Why 30 disks is supposed to be absurd
Every disk doubles the job. Eleven disks: 2,047 moves — the cliff where frontier reasoners return nothing, which we measured and published in Note 3. Fourteen disks: 16,383 moves — our committee search finished all twenty test problems there, most of them exactly optimal. But raw search has a horizon too; compounding odds see to that. If solving longer problems required holding one unbroken chain of half a billion correct decisions, 30 disks would stay where everyone assumed it lives: out of reach.
The move: build the impossible out of the proven
Our neural models were trained on 3-to-8-disk puzzles — solutions of at most 255 moves. What we added is a decomposition layer: the controller recursively splits a 30-disk problem into sub-problems of at most 8 disks — the size class where competence is provable — solves each piece, proves each piece against the puzzle's rules before accepting it, and composes the results. For the 30-disk demonstrations on this page the pieces were executed by an exact solver (4,194,304 sub-problems for the full tower — each one verified); the neural committee executes the same sub-problems at the 15-disk scale, 20-for-20. The chain never has to be lucky for a billion steps — every link is checked as it's forged. It's the same discipline that runs through everything we build: never let an unverified step into the plan.
The receipt is unusually clean, twice over. For the full tower, the optimal length is the textbook number, 2³⁰−1 — and our emitted plan matched it exactly: 1,073,741,823 moves, not one more. For the scrambled instance, the optimum is instance-specific (computable in closed form — Hinz 1989); our plan matched that too, exactly: 536,157,092 moves, ratio 1.000. (A note for careful readers: a scrambled instance's optimum is roughly half the full tower's — if you check our arithmetic against 2³⁰−1 and it looks off by 2×, that's the convention, now stated. We publish both runs' receipts.) Because the pieces are small, the full tower runs on a laptop CPU in ~9 minutes and the scrambled one in 139 seconds. For scale: the measured neural rung — full committee search per sub-problem — completes 15-disk problems 20-for-20 on a desk-side box in about an hour each. The decomposition demonstrator takes the same principle to depths no monolithic reasoner of any size has approached.
What this is actually evidence of
Not Hanoi. Nobody needs Hanoi solved — classical algorithms have done it forever. What matters is the shape of the result: an architecture that turns provable competence on 255-move pieces into provably perfect plans four million times deeper — a billion verified moves without one error accumulating.

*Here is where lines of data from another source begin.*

/-- The one access of a unit at lane l through a handle in space 0, 1, 4 or 5, with its location, and its address where the
checks of R161 let it be made: offset within the limit, location and offset aligned, and a translation in spaces 0, 4 and 5 (R143, R147). -/
def accessAt (s : State) (u : Agent) (w : Want) (v : Opnds) (l : Nat) (a : Acc) : Prop :=
  let h := s.handleOf u w.hidx
  let raw := (v.b l).bits.toNat % (if sideOf u = .exec then 2 ^ 32 else 2 ^ 64)
  let tagged := (Hnd.tagen h || !w.tags) && Hnd.kind h == 1
  let off := if tagged then raw % 2 ^ 60 else raw
  let loc := Hnd.base h + off
  let sp := Hnd.space h
  a.hidx = w.hidx ∧ a.h = h ∧ a.space = sp ∧ a.core = (s.coreOf u).getD 0 ∧ a.loc = loc ∧ a.size = w.size ∧
    a.ptag = (if !w.tags || !Hnd.tagen h then none
      else if Hnd.kind h = 1 then some (BitVec.ofNat 4 (raw / 2 ^ 60))
      else if Hnd.kind h = 0 then some (BitVec.ofNat 4 (Hnd.htag h)) else none) ∧
    (sp = 0 ∨ sp = 1 ∨ sp = 4 ∨ sp = 5) ∧ (sp = 0 → loc + w.size ≤ semBase) ∧
    loc % w.align = 0 ∧ off % w.offAlign = 0 ∧ off + w.size ≤ Hnd.limit h ∧
    if sp = 1 then a.addr = (Loc.spad a.core (64 * (s.teamOf u).elim 0 (·.spbase) + loc)).key ∧ a.host = false ∧ a.peer = false
    else ∃ r, translate (s.context (s.ctxOf u)) loc w.need = .ok (a.addr, r) ∧ a.host = Range.host r ∧ a.peer = Range.peer r

/-- The state of an access thread that sent one request a lane and waits until each is answered (R161). -/
def State.sendBlock (s : State) (tm sp : Nat) (i : Instr) (rs : List (Nat × Req)) : State :=
  ((rs.foldl (fun s r => { s.inject s.fresh { r.2 with landing := .block tm sp r.1 } with fresh := s.fresh + 1 }) s).modAp tm sp
    (fun x => { x with blk := some ⟨⟨i, s.ir⟩, rs.map (fun r => (r.1, none))⟩ })).setWait (.ap tm sp) .mem

/-- The values that answered lanes deliver; zero to a lane that sent nothing. -/
def Block.values (b : Block) : Lanes := fun l =>
  match b.lanes.find l with
  | some (some (.ok z)) => z
  | _ => Val.zero

/-- Every lane of a block has its value. -/
def Block.answered (b : Block) : Prop := ∀ y ∈ b.lanes, ∃ z, y.2 = some (.ok z)

/-- Performing a joint set one participant after another: each takes its operands and receives its result (R313). -/
def JointChain (tm : Nat) (parts : List Part) : List (Nat × Insn × Part) → State → State → Prop
  | [], s, t => s = t
  | x :: rest, s, t =>
    let ps := if (s.ctl (.ex tm x.1)).elim false Ctl.alone then [x.2.2]
      else parts.filter (fun q => NatSet.has (s.members tm x.1) q.tid)
    let r := jointResult x.2.1.op x.2.1.args.x8 ps x.2.2
    ∃ m, s.jointStep tm x.2.1 x.1 r = .ok m ∧ JointChain tm parts rest m t

/-- An execute thread that has arrived at an instruction and waits there with the rest still to come (R207, R313). -/
def State.stays (s : State) (tm tid : Nat) (i : Instr) (o : Ops) (pc : Nat) (w : Wait) : State :=
  (s.modCtl (.ex tm tid) (fun c => { c with pc, status := .waiting w s.now, len := len0Of o.form })).modEx tm tid
    (fun x => { x with arr := some ⟨i, o⟩ })

/-- The stores that SQS makes of the row at a store-stream's head, from a spot: lane for the record, where, value, lanes. -/
def sqsPieces (p : Port) (y : Spot) : List (Nat × Spot × Nat × List Nat) :=
  let es := rowElems ((List.range 16).map (p.slot p.apop))
  if p.mode == .sline then
    (lineStores es).map (fun x => (255, { y.shift x.1 with size := x.2.1, align := x.2.1 }, x.2.2.1, x.2.2.2))
  else es.map (fun e => (e.1, y.shift (p.bytes * e.1), e.2.toNat % 2 ^ (8 * p.bytes), [e.1]))

/-- Where a strip operation is accepted, on the state its operands leave: by the strip's unit u, with operands a and b (R206, R208-R210,
R213). -/
def State.stripTakes (s : State) (u : Agent) (tm sp : Nat) (i : Instr) (o : Ops) (a b : Val) : Prop :=
  let n := objPort o.d
  let key := portKey (stripKey tm sp) n
  let x := (heldVal a).bits.toNat
  let w := bindingOf o.x8 (heldVal b).bits.toNat
  let h := s.handleOf u o.x8.toNat
  match i with
  | .qbind => ∃ g, s.teams.find tm = some g ∧ s.ports.find key = none ∧ w.ok = true ∧ (heldVal b).bits.toNat < 2 ^ 13 ∧
      w.depth * w.port.perRow ≤ g.qmem.getD (g.half sp) 0 ∧ (if w.port.engine.isSome then 1 else 0) ≤ g.peng.getD (g.half sp) 0 ∧
      (w.needsAccess = true → LRec.access (s.recordOf g) = true)
  | .qunbind => ∃ p, s.ports.find key = some p
  | .pat => ∃ p e, s.ports.find key = some p ∧ p.engine = some e ∧ s.patBusy key p e = false ∧ 1 ≤ x ∧ x ≤ 2 ^ 24
  | .patgo => ∃ p e, s.ports.find key = some p ∧ p.engine = some e ∧ s.patBusy key p e = false ∧ e.product ≤ 2 ^ 32 - 1 ∧
      b.poison = false ∧ Hnd.space h ≠ 7 ∧ Hnd.kind h = 4 ∧
      (p.kind = .pat → ∀ f, p.fin = some f → ∀ l < 16, s.laneLive tm sp l = true → p.pos.getD l 0 = f)
  | .qeos => ∃ p, s.ports.find key = some p ∧ (if sideOf u = .exec then p.execPops = false else p.kind = .acc) ∧
      (if p.gen then ∃ e, p.engine = some e ∧ e.cut = false else p.fin = none)
  | _ => False

/-- Where a strip operation is refused, on the state its operands leave, with its trap (R206, R208-R210, R213). -/
def State.stripFails (s : State) (u : Agent) (tm sp : Nat) (i : Instr) (o : Ops) (a b : Val) (t : TrapInfo) : Prop :=
  let n := objPort o.d
  let key := portKey (stripKey tm sp) n
  let x := (heldVal a).bits.toNat
  let y := (heldVal b).bits.toNat
  let h := s.handleOf u o.x8.toNat
  if i = .qbind then ∃ e, s.bind tm sp n (bindingOf o.x8 y) (y / 2 ^ 13 == 0) = .error e ∧ t = portTrap e n
  else match s.ports.find key with
    | none => t = portTrap 1 n
    | some p => match i with
      | .pat => (∀ e, p.engine = some e → s.patBusy key p e = true ∨ x < 1 ∨ 2 ^ 24 < x) ∧ t = portTrap 9 n
      | .patgo =>
        (∀ e, p.engine = some e → s.patBusy key p e = true ∨ 2 ^ 32 - 1 < e.product) ∧ t = portTrap 9 n ∨
          ∃ e, p.engine = some e ∧ s.patBusy key p e = false ∧ e.product ≤ 2 ^ 32 - 1 ∧
            t = (if b.poison then tinfo 0x11 1 else if Hnd.space h = 7 then accTrap 0x24 1 o.x8.toNat 0
              else accTrap 0x24 5 o.x8.toNat 0) ∧ (b.poison = true ∨ Hnd.space h = 7 ∨ Hnd.kind h ≠ 4)
      | .qeos =>
        let mine := if sideOf u = .exec then !p.execPops else p.kind == .acc
        let ended := if p.gen then p.engine.elim true (·.cut) else p.fin.isSome
        mine = false ∧ t = portTrap 2 n ∨ mine = true ∧ ended = true ∧ t = portTrap 6 n
      | _ => False

/-- What a strip operation that is accepted leaves (R206, R208-R210, R213). -/
def State.stripLeaves (s : State) (u : Agent) (tm sp : Nat) (i : Instr) (o : Ops) (a b : Val) : State :=
  let n := objPort o.d
  let key := portKey (stripKey tm sp) n
  let x := (heldVal a).bits.toNat
  let y := (heldVal b).bits.toNat
  let h := s.handleOf u o.x8.toNat
  match i with
  | .qbind => match s.bind tm sp n (bindingOf o.x8 y) true with
    | .ok t => t
    | .error _ => s
  | .qunbind => s.unbind tm sp n
  | .pat => s.modPort key (fun p => { p with engine := p.engine.map (fun e =>
      { e with counts := e.counts.set (o.x8.toNat % 4) x, strides := e.strides.set (o.x8.toNat % 4) (sext y 32) }) })
  | .patgo => s.modPort key (fun p =>
      let start := y % 2 ^ 16 * Hnd.ostx h + y / 2 ^ 16 % 2 ^ 16 * Hnd.osty h
      let run := fun (base : Nat) (e : PatEngine) =>
        { e with running := true, handle := o.x8.toNat, start, step := 0, total := e.product, base, cut := false }
      let base := fun (e : PatEngine) => if e.total = 0 then 0 else p.fin.getD 0
      if p.kind = .pat then { p with fin := none, engine := p.engine.map (run p.reserve) }
      else { p with fin := p.engine.map (fun e => base e + e.product), engine := p.engine.map (fun e => run (base e) e) })
  | .qeos => s.modPort key (fun p =>
      let e := if sideOf u = .exec then p.pos.foldl max 0 else p.reserve
      { p with fin := some (p.fin.elim e (min e)), engine := p.engine.map (fun e => { e with cut := true }) })
  | _ => s

/-! ### The matrix engine -/

/-- The team of an execute thread owns the engine of the thread's core c, and waits for no grant after a restore (R105, R122). -/
def State.owns (s : State) (tm tid : Nat) (g : Team) (c : Nat) : Prop :=
  s.teams.find tm = some g ∧ c = g.coreOf (tid / 16) ∧ g.regrant.has (c - g.core) = false ∧ (s.core c).owner = some tm

/-- Whether a core's operation queue can take an operation of a team (R106). -/
def State.canQueue (s : State) (c tm : Nat) : Bool := decide ((s.core c).queue.length < 16) && !s.accStores tm

/-- The state with one more operation at the end of a core's queue, under a fresh number. -/
def State.queued (s : State) (c : Nat) (op : Nat → MatOp) : State :=
  ({ s with fresh := s.fresh + 1 } : State).modCore c (fun k => { k with queue := k.queue ++ [op s.fresh] })

/-- The one word of accumulator memory that MRD and MWR access (R128). -/
def accAt (c off : Nat) : Acc := ⟨0, 0, 3, c, off, 4, (Loc.acc c off).key, false, false, none⟩

/-- Whether a key lies in one of the three stores of a core's engine. -/
def inEngine (c a : Nat) : Bool :=
  [((Loc.tile c 0).key, tileBytes), ((Loc.wbuf c 0).key, wbufBytes), ((Loc.acc c 0).key, accBytes)].any
    (fun r => decide (r.1 ≤ a ∧ a < r.1 + r.2))

end Sys2Proof.Machine
end

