-- ==== Sys2Proof/Certificates/Slice0/Obligations.lean ====
section
/-! DEFINITION. The statements about the model. Each says which rules it formalises; helper predicates stand in Safety. -/

open Sys2Proof Sys2Proof.Machine

/-! ### Encoding and the step -/

/-- Words written out bit by bit from the layouts of word0 and word1 (R26, R27) and the opcode map (R48) decode to the instruction they
stand for; reserved words are refused with the subcode of R50; the all-zero word takes ILLEGAL 0x02 on every side (R51). -/
def Obligations.WordsDecode : Prop :=
  let e : DecodeCtx := ⟨.exec, false, false, false⟩
  let a : DecodeCtx := ⟨.access, false, false, false⟩
  let q : DecodeCtx := ⟨.queue, false, false, false⟩
  -- iadd g3, g1, g2
  decodeWords e 0b0_0_0000010_0000001_0000011_0000010_00#32 0 0 =
    .ok ⟨.iadd, ⟨.w32, 7, false, 0, .reg (.g 3) false, .reg (.g 1) false, .reg (.g 2) false, .none, 0, 0⟩⟩ ∧
  -- (!f1) iadd.d5 g3, g1!, g2
  decodeWords e 0b0_1_0000010_0000001_0000011_0000010_01#32 0b00000000_0101_00000000_0_0000000_1_001#32 0 =
    .ok ⟨.iaddLong, ⟨.w64, 1, true, 5, .reg (.g 3) false, .reg (.g 1) true, .reg (.g 2) false, .none, 0, 0⟩⟩ ∧
  -- ffma.rz g8, g1, g2, g3
  decodeWords e 0b0_0_0000010_0000001_0001000_1100001_01#32 0b00000001_0000_00000000_0_0000011_0_111#32 0 =
    .ok ⟨.ffma, ⟨.w64, 7, false, 0, .reg (.g 8) false, .reg (.g 1) false, .reg (.g 2) false, .reg (.g 3) false, 1, 0⟩⟩ ∧
  -- sh3add a4, a2, s1
  decodeWords a 0b0_0_0100001_0000010_0000100_0011101_00#32 0 0 =
    .ok ⟨.sh3add, ⟨.w32, 7, false, 0, .reg (.a 4) false, .reg (.a 2) false, .reg (.s 1) false, .none, 0, 0⟩⟩ ∧
  -- semset [w1], w2
  decodeWords q 0b0_0_0000010_0000001_0000000_1101100_01#32 0b00000000_0000_00000011_0_0000000_0_111#32 0 =
    .ok ⟨.semset, ⟨.w64, 7, false, 0, .none, .reg (.w 1) false, .reg (.w 2) false, .none, 0, 0⟩⟩ ∧
  -- the same words on the execute side, length 3, an unassigned major, an unassigned sub, RDSYS without supervisor rights
  decodeWords e 0b0_0_0000010_0000001_0000000_1101100_01#32 0b00000000_0000_00000011_0_0000000_0_111#32 0 = .error (.illegal 4) ∧
  decodeWords e 0b11#32 0 0 = .error (.illegal 1) ∧
  -- the all-zero word, whatever follows it
  (∀ (c : DecodeCtx) (w1 w2 : W32), decodeWords c 0#32 w1 w2 = .error (.illegal 2)) ∧
  decodeWords e 0b1011111_00#32 0 0 = .error (.illegal 2) ∧
  decodeWords e 0b1100000_01#32 0b00000000_0000_11111111_0_0000000_0_111#32 0 = .error (.illegal 3) ∧
  decodeWords q 0b0_0_0000000_0000001_0000010_1101101_01#32 0b00000000_0000_00000001_0_0000000_0_111#32 0 = .error .priv

/-- Decoding the bytes of a well-formed instruction gives it back, with every operand, and the bytes after it. -/
def Obligations.DecodeOfEncode : Prop :=
  ∀ (cx : DecodeCtx) (x : Insn) (rest : List Byte), x.wellFormed cx = true → decode cx (encodeBytes x ++ rest) = .ok (x, rest)

/-- What decodes is well formed, and its words are the ones it was decoded from. -/
def Obligations.EncodeOfDecode : Prop :=
  ∀ (cx : DecodeCtx) (w0 w1 w2 : W32) (x : Insn), decodeWords cx w0 w1 w2 = .ok x →
    x.wellFormed cx = true ∧
      (encode x = [w0] ∨ encode x = [w0, w1] ∨ encode x = [w0, w1, w2]) ∧ (encode x).length * 4 = x.args.form.bytes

That's the property today's agentic AI conspicuously lacks — the reason multi-step agents drift, compound errors, and get capped at short horizons. Depth held here because of three choices that have nothing Hanoi-specific about them: verified steps, recoverable errors, and decomposition that turns out-of-distribution problems into compositions of in-distribution ones.
That last principle — decompose into pieces you can prove — is not Hanoi-specific: it carries into any problem you can break into steps you can verify. The tower was the proof of principle. The principle travels.